WHAT NEEDS TO BE DONE: Only the lines from the beginning of the data below through the line containing "let tbs := uniq (j.routes.map Prod.fst)" belong in the response, each copied exactly.

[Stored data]

——————

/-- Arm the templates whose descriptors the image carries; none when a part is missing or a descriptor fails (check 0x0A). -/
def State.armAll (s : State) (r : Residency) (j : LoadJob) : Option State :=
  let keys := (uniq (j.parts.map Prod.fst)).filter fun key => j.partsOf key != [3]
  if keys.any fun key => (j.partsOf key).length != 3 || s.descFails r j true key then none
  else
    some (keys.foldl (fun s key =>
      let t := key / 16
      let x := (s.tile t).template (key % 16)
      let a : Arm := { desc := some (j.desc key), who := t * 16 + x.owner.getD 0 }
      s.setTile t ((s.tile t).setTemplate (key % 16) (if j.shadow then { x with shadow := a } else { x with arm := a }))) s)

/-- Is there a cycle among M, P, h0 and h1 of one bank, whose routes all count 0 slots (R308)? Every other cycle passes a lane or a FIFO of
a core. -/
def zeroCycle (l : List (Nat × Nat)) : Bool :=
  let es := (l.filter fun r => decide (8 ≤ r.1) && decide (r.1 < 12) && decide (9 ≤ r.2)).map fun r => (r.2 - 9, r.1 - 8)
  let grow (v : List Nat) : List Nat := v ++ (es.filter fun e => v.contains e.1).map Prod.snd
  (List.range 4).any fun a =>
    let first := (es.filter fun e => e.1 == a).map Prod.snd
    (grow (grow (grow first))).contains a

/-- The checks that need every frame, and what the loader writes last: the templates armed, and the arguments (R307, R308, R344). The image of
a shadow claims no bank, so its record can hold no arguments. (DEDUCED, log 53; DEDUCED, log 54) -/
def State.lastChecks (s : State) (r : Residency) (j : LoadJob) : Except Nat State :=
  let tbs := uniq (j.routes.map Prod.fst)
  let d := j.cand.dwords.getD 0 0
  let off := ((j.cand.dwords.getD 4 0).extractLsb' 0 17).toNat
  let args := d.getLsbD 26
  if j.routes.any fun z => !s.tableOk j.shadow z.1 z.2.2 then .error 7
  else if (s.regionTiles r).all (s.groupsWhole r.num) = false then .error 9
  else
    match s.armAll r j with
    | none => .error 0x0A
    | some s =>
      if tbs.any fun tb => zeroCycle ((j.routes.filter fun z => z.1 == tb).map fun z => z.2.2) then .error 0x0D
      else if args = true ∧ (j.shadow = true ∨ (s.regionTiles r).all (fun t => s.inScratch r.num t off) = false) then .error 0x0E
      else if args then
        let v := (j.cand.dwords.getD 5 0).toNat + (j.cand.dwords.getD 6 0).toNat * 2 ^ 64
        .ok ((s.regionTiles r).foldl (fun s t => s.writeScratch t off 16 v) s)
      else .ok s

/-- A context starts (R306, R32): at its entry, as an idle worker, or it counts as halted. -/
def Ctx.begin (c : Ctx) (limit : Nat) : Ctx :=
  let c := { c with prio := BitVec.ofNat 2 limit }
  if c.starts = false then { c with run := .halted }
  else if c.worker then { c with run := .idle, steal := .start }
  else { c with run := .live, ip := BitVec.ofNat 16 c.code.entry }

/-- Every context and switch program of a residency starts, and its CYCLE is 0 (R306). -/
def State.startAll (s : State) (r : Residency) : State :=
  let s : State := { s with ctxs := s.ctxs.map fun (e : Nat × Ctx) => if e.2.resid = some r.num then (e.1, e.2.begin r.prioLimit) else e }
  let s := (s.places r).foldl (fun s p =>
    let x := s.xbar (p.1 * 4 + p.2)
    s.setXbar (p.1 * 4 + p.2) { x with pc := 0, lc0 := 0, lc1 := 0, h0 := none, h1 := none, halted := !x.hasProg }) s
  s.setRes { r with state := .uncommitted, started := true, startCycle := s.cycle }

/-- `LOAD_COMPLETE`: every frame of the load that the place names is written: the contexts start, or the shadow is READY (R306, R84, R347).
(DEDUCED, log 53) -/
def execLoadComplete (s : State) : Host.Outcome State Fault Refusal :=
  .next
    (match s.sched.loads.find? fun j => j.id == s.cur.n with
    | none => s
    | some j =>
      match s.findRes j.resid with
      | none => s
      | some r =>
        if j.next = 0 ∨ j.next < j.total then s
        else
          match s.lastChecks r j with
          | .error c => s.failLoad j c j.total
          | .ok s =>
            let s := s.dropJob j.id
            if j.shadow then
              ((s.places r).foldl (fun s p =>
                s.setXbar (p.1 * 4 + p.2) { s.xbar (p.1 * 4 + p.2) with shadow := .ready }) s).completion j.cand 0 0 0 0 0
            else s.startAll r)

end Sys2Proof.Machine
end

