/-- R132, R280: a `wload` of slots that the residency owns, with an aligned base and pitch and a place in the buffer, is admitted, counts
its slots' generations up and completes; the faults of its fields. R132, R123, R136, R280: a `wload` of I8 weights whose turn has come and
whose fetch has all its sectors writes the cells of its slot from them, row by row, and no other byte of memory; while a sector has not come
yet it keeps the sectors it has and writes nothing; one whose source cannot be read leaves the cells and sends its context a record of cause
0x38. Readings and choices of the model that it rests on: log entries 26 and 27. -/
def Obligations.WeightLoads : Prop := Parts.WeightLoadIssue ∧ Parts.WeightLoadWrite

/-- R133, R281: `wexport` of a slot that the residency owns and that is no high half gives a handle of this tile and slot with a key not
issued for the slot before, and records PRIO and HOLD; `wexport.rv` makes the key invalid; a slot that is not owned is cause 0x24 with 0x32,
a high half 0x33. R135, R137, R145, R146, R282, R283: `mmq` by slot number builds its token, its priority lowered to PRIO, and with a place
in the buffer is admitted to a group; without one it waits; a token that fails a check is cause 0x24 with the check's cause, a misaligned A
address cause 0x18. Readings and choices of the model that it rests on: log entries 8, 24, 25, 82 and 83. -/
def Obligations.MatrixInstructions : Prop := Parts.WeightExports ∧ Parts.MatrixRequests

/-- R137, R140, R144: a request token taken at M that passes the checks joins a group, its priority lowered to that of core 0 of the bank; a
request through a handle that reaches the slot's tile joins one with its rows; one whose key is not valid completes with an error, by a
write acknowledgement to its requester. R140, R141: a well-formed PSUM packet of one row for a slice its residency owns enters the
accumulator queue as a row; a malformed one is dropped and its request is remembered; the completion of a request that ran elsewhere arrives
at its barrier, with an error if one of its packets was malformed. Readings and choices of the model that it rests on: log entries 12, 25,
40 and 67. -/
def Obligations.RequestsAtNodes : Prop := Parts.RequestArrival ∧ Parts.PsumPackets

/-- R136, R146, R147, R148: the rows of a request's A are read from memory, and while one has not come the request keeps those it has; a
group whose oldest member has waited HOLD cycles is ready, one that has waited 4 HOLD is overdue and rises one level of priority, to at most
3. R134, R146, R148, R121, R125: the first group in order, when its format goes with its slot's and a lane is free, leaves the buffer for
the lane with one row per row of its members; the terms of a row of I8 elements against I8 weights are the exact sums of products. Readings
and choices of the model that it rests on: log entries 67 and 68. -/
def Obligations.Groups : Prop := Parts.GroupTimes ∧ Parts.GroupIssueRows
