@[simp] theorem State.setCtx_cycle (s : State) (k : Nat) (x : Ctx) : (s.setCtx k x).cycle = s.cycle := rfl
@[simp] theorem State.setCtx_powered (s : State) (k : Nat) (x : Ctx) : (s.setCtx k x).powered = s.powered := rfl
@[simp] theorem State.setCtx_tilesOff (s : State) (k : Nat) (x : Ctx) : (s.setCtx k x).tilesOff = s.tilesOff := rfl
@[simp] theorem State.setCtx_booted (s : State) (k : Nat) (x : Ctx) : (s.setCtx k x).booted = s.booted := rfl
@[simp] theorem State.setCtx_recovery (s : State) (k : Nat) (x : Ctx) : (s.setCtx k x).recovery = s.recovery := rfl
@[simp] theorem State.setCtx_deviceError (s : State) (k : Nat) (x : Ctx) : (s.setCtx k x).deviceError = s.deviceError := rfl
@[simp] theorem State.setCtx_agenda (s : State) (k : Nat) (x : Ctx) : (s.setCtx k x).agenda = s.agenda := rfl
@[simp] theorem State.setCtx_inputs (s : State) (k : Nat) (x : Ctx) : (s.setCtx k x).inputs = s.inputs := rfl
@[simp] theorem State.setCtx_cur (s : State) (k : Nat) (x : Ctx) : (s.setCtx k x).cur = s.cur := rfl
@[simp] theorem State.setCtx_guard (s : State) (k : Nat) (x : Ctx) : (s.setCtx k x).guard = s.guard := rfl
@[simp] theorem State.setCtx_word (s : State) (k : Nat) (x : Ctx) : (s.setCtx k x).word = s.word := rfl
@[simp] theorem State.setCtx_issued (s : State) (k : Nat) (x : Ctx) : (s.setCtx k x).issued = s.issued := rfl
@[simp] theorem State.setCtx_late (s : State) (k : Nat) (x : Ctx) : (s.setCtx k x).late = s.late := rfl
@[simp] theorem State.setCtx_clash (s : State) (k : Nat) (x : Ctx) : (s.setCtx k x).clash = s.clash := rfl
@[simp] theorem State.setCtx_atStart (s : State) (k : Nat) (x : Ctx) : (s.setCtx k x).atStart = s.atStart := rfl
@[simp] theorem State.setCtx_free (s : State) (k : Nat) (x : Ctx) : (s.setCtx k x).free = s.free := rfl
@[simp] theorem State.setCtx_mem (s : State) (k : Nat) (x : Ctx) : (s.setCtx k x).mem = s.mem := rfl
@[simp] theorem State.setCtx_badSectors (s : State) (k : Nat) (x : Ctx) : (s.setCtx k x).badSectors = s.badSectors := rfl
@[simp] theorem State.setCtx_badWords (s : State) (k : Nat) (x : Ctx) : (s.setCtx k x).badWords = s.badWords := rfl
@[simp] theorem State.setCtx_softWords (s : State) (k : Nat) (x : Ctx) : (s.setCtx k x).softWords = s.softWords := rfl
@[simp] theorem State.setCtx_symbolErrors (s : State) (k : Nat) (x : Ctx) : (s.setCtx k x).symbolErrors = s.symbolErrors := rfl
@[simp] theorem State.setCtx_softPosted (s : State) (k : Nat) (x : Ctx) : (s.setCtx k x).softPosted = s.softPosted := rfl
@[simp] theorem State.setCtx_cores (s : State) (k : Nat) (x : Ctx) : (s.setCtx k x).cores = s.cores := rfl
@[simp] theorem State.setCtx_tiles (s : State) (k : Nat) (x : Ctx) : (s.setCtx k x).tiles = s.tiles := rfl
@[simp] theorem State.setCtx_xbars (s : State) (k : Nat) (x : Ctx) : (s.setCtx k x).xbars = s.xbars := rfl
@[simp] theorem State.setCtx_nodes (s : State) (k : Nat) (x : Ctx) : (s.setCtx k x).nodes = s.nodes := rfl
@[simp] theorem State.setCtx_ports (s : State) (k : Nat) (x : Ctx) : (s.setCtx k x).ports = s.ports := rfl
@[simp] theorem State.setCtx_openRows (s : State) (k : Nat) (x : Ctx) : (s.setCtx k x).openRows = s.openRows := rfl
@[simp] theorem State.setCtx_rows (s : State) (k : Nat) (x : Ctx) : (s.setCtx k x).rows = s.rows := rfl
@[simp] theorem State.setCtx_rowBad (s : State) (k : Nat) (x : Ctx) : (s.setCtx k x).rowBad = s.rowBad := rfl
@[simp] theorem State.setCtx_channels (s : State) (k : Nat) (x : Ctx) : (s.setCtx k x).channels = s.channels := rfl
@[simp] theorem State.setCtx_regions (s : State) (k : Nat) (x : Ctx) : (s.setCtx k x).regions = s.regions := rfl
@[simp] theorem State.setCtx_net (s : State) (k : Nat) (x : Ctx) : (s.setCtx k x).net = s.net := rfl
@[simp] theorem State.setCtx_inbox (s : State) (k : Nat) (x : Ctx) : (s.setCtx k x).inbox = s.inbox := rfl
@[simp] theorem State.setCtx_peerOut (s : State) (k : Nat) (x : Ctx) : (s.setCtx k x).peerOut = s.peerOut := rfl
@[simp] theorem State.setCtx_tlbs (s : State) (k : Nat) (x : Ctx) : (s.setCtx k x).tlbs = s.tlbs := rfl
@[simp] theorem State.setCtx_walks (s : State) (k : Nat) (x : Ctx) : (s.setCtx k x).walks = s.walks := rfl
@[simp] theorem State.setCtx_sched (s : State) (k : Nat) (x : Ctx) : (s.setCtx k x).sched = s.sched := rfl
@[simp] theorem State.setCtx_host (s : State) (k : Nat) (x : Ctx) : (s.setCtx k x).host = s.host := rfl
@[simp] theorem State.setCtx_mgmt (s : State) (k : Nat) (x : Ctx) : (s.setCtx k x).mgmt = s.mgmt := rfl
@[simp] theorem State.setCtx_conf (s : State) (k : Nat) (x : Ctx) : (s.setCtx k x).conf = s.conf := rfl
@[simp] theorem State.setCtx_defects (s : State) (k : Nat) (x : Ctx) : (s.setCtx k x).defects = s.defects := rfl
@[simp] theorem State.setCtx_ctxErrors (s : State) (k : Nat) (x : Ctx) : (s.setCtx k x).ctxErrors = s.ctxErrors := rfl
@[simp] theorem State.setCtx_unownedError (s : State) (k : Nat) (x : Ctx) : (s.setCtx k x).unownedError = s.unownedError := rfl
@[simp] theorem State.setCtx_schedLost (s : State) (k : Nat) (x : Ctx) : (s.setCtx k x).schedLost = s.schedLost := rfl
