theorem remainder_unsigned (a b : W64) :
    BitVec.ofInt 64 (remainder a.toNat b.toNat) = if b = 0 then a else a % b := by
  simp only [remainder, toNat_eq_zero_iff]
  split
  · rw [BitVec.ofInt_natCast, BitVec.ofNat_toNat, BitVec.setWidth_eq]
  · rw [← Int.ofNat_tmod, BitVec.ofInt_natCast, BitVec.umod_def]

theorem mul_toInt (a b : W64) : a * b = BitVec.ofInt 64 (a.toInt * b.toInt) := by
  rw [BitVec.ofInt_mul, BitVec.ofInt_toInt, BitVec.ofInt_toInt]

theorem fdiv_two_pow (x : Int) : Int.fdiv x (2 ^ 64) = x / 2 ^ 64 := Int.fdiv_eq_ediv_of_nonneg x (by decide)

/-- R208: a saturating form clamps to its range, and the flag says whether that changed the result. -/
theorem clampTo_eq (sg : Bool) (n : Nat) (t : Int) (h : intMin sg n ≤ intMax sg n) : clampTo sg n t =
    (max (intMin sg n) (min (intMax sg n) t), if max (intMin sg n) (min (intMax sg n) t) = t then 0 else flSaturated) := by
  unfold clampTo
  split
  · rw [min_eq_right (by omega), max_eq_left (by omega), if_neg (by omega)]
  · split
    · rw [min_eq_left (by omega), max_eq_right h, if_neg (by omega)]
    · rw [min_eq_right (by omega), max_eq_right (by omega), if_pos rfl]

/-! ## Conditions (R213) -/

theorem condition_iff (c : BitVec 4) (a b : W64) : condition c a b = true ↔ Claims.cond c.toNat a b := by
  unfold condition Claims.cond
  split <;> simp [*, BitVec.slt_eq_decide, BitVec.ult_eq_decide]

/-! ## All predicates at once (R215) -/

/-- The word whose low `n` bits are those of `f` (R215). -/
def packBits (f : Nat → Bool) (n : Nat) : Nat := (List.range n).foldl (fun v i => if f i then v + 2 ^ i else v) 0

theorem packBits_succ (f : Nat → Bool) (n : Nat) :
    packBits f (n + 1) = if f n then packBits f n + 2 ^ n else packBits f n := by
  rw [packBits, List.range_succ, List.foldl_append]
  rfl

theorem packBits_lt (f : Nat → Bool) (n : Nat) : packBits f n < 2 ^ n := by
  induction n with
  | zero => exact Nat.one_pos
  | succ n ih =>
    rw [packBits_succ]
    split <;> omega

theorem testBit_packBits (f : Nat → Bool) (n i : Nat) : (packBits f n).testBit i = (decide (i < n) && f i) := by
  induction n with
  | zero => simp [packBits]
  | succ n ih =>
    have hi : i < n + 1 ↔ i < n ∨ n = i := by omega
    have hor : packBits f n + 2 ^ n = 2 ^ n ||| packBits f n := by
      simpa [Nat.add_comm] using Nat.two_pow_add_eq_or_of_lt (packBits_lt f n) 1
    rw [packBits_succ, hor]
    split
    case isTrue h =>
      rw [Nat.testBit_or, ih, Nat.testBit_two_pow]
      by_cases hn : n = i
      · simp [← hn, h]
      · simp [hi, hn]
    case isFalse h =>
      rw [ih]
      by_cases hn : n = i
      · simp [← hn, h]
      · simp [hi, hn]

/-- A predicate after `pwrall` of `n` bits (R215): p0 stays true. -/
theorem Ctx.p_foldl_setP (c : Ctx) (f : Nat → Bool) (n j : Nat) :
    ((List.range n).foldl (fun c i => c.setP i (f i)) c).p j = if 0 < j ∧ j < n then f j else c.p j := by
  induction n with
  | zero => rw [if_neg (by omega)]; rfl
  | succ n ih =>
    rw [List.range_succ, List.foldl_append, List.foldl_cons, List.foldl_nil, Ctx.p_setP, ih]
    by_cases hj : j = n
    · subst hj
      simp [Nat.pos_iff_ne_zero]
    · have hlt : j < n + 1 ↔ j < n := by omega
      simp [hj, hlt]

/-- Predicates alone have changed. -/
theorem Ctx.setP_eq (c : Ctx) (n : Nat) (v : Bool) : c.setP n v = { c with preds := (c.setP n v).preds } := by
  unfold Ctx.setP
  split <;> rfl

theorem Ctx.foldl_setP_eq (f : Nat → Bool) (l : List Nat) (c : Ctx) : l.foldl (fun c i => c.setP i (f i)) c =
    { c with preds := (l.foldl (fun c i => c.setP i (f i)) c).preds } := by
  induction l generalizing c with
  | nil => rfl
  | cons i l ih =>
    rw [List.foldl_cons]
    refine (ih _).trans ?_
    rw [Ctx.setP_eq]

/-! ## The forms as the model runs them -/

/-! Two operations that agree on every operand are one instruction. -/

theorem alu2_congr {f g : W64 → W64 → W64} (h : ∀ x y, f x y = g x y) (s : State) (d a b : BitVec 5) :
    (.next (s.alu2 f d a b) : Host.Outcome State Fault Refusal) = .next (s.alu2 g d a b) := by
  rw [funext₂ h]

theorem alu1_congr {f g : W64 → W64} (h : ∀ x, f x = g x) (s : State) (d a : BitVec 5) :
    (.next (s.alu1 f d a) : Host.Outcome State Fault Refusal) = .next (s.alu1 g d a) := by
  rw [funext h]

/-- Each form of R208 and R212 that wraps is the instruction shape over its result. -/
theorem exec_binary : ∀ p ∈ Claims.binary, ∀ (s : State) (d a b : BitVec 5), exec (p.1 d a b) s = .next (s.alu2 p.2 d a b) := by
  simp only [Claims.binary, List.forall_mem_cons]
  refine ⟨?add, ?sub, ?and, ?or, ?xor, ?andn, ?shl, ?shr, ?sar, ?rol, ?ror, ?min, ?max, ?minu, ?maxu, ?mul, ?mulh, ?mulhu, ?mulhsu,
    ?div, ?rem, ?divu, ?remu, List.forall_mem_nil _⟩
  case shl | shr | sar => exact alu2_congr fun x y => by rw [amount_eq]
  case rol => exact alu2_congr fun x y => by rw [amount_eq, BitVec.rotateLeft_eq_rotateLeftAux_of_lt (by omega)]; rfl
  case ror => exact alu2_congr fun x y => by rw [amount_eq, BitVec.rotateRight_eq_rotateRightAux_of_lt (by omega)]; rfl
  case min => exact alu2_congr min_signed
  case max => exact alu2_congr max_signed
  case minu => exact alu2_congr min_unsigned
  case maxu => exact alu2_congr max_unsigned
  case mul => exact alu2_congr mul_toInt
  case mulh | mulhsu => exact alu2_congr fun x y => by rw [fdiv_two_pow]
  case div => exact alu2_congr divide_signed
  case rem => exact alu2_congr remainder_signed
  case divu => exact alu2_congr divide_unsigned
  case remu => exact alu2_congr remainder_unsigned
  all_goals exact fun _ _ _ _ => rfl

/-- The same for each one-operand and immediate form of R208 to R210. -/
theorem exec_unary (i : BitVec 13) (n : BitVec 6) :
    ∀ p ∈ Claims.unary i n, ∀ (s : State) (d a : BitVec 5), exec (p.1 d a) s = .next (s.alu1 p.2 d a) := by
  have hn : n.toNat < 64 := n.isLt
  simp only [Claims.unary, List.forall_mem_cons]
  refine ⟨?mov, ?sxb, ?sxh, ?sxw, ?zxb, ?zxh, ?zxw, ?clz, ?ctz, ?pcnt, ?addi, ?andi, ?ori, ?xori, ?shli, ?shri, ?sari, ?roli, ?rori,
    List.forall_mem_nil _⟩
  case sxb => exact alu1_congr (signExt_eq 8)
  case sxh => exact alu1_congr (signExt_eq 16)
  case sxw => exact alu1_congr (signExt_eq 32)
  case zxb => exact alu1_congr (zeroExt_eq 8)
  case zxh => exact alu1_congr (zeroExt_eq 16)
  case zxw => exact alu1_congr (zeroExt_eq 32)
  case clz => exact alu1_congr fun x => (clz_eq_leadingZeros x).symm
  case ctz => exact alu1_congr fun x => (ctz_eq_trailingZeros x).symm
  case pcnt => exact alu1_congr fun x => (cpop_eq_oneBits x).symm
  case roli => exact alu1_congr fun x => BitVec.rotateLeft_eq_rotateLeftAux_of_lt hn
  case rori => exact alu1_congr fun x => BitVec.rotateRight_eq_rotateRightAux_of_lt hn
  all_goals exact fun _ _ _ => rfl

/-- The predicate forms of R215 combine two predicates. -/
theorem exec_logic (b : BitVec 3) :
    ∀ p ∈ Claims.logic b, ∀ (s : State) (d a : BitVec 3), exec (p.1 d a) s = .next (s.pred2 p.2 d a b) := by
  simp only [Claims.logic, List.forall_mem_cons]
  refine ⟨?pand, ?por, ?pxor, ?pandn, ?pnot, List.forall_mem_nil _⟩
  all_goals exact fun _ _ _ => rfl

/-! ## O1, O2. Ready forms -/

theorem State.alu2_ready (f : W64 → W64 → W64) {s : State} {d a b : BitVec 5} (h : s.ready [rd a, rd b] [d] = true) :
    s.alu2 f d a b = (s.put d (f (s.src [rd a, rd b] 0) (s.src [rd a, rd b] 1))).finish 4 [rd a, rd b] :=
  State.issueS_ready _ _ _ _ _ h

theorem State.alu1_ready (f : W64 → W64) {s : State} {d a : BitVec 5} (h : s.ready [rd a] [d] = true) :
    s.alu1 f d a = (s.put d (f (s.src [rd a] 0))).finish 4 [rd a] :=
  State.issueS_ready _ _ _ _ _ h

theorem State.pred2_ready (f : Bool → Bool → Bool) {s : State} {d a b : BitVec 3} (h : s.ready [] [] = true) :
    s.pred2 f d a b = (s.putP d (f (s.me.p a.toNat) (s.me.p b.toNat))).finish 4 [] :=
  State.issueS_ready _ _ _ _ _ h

——————

WRITTEN SOLUTION:
/-- Arm the templates whose descriptors the image carries; none when a part is missing or a descriptor fails (check 0x0A). -/
def State.armAll (s : State) (r : Residency) (j : LoadJob) : Option State :=
  let keys := (uniq (j.parts.map Prod.fst)).filter fun key => j.partsOf key != [3]
  if keys.any fun key => (j.partsOf key).length != 3 || s.descFails r j true key then none
  else
    some (keys.foldl (fun s key =>
      let t := key / 16
      let x := (s.tile t).template (key % 16)
      let a : Arm := { desc := some (j.desc key), who := t * 16 + x.owner.getD 0 }
      s.setTile t ((s.tile t).setTemplate (key % 16) (if j.shadow then { x with shadow := a } else { x with arm := a }))) s)

/-- Is there a cycle among M, P, h0 and h1 of one bank, whose routes all count 0 slots (R308)? Every other cycle passes a lane or a FIFO of
a core. -/
def zeroCycle (l : List (Nat × Nat)) : Bool :=
  let es := (l.filter fun r => decide (8 ≤ r.1) && decide (r.1 < 12) && decide (9 ≤ r.2)).map fun r => (r.2 - 9, r.1 - 8)
  let grow (v : List Nat) : List Nat := v ++ (es.filter fun e => v.contains e.1).map Prod.snd
  (List.range 4).any fun a =>
    let first := (es.filter fun e => e.1 == a).map Prod.snd
    (grow (grow (grow first))).contains a

/-- The checks that need every frame, and what the loader writes last: the templates armed, and the arguments (R307, R308, R344). The image of
a shadow claims no bank, so its record can hold no arguments. (DEDUCED, log 53; DEDUCED, log 54) -/
def State.lastChecks (s : State) (r : Residency) (j : LoadJob) : Except Nat State :=
  let tbs := uniq (j.routes.map Prod.fst)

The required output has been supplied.